Data extracted from a collection:
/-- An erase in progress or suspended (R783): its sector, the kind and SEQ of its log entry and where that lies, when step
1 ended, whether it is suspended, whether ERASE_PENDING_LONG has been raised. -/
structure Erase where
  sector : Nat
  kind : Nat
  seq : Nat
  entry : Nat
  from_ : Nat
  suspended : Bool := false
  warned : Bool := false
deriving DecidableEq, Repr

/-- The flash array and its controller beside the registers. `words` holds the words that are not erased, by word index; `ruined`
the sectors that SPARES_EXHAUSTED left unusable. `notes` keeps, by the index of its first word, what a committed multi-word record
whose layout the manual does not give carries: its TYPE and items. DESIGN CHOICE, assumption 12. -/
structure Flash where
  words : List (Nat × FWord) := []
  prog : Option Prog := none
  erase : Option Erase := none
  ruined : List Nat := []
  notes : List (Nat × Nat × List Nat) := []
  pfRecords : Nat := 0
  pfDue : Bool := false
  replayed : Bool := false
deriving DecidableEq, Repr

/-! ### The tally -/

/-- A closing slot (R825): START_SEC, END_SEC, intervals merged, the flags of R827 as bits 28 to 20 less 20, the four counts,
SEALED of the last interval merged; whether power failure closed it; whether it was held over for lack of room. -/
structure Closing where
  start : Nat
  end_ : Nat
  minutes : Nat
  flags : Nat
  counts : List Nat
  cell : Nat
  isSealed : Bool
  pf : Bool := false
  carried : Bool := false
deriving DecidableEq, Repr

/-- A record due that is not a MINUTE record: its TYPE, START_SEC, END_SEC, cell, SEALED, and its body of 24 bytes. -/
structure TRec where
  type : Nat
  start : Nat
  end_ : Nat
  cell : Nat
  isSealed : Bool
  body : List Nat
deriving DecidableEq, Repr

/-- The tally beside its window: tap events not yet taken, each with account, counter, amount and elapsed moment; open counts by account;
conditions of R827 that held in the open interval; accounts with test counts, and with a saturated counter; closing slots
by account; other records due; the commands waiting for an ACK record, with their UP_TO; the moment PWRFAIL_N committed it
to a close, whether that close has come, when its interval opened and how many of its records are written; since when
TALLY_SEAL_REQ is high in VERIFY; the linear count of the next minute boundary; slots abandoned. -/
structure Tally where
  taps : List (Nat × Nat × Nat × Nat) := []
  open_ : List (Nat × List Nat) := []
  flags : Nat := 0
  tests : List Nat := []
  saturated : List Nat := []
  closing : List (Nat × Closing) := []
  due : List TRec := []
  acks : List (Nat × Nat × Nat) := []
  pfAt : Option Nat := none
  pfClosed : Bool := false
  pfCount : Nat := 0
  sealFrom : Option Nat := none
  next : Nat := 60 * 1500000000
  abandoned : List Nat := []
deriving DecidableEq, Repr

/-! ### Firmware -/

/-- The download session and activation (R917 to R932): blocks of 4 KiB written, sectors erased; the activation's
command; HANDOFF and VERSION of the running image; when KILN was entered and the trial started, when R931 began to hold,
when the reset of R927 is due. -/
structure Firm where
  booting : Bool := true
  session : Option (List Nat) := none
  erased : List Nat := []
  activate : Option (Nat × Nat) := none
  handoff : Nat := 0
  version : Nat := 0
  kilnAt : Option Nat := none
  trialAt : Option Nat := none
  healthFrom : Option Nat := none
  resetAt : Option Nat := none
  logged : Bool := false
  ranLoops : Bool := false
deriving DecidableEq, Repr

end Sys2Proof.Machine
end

==

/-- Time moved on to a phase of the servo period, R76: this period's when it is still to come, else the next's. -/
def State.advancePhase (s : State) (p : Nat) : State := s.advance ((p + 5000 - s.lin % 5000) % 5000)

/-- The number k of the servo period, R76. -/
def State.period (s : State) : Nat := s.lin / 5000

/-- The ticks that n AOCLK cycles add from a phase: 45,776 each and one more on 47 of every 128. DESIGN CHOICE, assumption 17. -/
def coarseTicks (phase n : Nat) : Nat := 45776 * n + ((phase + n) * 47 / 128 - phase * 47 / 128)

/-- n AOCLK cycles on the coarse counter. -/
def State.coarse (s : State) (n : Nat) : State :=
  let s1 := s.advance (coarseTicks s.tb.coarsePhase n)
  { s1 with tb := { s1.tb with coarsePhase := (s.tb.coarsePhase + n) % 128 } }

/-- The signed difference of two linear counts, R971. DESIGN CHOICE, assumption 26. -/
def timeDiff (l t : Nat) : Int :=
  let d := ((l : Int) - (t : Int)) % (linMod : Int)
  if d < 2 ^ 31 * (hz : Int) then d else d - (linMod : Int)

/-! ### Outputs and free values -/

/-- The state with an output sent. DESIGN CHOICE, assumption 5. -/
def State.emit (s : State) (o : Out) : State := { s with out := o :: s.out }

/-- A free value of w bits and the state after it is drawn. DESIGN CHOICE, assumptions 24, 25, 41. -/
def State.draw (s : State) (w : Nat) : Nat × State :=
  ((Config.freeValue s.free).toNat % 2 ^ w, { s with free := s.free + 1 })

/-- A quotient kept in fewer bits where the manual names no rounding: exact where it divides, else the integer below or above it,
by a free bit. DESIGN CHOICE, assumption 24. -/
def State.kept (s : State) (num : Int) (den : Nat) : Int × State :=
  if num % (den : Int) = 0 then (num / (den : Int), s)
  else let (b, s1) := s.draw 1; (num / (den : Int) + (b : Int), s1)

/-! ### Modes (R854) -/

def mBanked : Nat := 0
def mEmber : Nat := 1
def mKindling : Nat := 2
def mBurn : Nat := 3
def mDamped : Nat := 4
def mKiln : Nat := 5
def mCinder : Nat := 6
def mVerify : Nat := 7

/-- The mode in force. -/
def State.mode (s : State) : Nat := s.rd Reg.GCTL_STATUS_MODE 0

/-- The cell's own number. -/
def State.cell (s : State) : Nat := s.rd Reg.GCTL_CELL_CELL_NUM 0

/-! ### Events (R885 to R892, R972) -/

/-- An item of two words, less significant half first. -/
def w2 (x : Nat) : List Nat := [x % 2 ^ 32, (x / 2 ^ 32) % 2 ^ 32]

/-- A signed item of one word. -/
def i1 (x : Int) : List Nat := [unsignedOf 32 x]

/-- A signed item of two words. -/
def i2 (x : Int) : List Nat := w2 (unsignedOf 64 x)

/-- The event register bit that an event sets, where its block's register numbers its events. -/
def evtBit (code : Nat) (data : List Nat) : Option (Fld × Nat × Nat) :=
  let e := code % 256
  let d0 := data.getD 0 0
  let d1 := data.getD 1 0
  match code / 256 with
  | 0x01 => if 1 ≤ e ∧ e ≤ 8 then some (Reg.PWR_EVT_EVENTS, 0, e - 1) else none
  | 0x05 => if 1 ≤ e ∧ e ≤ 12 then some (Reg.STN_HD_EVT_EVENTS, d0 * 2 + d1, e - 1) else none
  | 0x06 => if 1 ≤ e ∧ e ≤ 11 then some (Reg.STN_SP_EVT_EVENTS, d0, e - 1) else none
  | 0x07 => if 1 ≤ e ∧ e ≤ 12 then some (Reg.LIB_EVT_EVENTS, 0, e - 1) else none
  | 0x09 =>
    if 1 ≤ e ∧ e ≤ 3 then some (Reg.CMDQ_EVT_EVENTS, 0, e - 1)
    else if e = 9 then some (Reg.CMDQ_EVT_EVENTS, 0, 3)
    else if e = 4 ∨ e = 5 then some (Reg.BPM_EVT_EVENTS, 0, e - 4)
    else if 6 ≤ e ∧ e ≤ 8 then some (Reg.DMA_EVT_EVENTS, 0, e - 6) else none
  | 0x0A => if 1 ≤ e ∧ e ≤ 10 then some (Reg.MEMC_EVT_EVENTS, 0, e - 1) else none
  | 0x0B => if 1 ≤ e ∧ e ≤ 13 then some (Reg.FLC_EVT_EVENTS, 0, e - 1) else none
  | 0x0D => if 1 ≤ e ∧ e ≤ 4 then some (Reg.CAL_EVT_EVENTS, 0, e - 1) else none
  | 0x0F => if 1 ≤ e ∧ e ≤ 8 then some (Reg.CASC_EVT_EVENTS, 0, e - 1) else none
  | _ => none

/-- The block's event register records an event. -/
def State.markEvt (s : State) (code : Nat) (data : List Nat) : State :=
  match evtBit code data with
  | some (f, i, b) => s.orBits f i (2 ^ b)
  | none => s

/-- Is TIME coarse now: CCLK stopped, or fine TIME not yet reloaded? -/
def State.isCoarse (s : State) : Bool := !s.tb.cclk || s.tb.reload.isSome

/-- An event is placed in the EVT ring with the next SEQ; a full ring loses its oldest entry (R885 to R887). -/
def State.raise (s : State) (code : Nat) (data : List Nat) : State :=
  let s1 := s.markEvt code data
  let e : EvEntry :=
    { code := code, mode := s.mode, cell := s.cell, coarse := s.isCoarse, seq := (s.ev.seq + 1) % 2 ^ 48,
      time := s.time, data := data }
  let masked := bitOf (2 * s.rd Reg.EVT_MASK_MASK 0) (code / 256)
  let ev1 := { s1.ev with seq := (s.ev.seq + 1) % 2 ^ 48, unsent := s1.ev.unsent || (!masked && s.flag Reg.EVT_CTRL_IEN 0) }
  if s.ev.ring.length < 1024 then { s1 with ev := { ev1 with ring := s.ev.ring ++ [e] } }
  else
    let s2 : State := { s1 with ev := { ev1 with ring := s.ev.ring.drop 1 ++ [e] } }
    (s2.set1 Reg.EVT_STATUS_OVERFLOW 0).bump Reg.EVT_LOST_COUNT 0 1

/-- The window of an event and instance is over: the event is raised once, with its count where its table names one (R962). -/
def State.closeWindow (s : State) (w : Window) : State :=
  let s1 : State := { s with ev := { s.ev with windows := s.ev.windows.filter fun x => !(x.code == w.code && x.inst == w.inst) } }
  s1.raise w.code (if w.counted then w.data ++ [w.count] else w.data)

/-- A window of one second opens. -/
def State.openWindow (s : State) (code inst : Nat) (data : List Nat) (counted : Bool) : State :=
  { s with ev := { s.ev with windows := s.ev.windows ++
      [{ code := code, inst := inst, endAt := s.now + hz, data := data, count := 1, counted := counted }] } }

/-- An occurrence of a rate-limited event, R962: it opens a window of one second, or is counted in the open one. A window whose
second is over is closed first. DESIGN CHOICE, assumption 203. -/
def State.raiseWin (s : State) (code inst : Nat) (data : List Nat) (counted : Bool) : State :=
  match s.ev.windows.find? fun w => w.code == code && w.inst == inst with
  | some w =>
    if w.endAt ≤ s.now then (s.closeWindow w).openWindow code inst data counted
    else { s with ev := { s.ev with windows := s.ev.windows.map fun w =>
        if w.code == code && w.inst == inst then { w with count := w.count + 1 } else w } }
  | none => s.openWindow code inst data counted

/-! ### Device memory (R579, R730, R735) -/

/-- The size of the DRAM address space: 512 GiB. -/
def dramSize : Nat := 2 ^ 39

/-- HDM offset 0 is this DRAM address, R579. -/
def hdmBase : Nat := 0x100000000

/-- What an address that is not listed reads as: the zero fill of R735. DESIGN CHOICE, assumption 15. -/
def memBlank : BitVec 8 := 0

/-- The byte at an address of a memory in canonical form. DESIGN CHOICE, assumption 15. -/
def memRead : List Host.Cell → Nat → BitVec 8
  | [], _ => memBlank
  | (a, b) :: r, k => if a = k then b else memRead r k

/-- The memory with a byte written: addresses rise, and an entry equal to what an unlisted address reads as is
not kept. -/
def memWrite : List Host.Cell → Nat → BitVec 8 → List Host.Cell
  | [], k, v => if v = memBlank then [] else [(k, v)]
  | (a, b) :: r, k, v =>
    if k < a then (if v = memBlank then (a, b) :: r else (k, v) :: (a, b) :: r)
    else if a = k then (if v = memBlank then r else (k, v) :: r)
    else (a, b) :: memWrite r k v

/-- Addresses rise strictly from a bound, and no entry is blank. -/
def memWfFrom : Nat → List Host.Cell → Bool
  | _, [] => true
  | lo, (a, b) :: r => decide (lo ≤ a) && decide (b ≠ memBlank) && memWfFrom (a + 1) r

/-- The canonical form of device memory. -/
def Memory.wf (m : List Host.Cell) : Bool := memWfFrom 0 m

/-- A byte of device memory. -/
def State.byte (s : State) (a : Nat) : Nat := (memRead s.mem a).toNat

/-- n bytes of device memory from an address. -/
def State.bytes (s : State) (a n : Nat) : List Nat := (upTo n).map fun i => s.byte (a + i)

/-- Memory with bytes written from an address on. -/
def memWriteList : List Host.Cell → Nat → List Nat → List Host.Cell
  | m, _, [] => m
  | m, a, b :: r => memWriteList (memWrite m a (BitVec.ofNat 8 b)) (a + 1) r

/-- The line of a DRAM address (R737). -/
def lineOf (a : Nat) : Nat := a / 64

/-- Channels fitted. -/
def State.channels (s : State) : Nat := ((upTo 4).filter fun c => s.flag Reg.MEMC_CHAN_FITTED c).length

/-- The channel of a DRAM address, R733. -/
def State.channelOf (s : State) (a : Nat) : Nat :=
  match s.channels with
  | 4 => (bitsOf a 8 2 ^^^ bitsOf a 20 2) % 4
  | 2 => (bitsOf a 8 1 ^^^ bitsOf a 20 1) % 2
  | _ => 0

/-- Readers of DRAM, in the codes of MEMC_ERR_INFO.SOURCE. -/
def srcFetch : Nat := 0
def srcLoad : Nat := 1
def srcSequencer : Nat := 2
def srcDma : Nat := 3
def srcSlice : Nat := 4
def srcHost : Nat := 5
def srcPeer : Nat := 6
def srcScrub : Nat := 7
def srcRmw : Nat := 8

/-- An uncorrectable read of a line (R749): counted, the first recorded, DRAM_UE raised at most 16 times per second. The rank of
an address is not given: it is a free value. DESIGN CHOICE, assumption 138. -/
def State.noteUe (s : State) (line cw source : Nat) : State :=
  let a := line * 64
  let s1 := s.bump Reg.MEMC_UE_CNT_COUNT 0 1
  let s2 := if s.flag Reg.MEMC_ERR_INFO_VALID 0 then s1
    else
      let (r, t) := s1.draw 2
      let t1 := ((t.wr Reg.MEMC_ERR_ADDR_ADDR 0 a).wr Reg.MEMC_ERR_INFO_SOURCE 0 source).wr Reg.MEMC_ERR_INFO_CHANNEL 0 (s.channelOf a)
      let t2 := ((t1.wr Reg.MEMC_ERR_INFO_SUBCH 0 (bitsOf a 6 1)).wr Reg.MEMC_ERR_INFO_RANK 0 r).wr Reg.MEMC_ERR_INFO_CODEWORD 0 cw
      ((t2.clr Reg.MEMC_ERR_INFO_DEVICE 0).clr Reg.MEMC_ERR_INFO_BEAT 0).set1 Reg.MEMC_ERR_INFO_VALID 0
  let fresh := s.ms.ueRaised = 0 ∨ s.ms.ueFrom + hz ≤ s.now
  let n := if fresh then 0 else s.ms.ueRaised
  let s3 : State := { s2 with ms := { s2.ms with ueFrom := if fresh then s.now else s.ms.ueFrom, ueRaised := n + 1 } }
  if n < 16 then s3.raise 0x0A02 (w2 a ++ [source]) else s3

→ **REQUIREMENT**
Show every line above in which the word "filter" occurs.

→ **OUTPUT FOR THIS TASK**
  let s1 : State := { s with ev := { s.ev with windows := s.ev.windows.filter fun x => !(x.code == w.code && x.inst == w.inst) } }
def State.channels (s : State) : Nat := ((upTo 4).filter fun c => s.flag Reg.MEMC_CHAN_FITTED c).length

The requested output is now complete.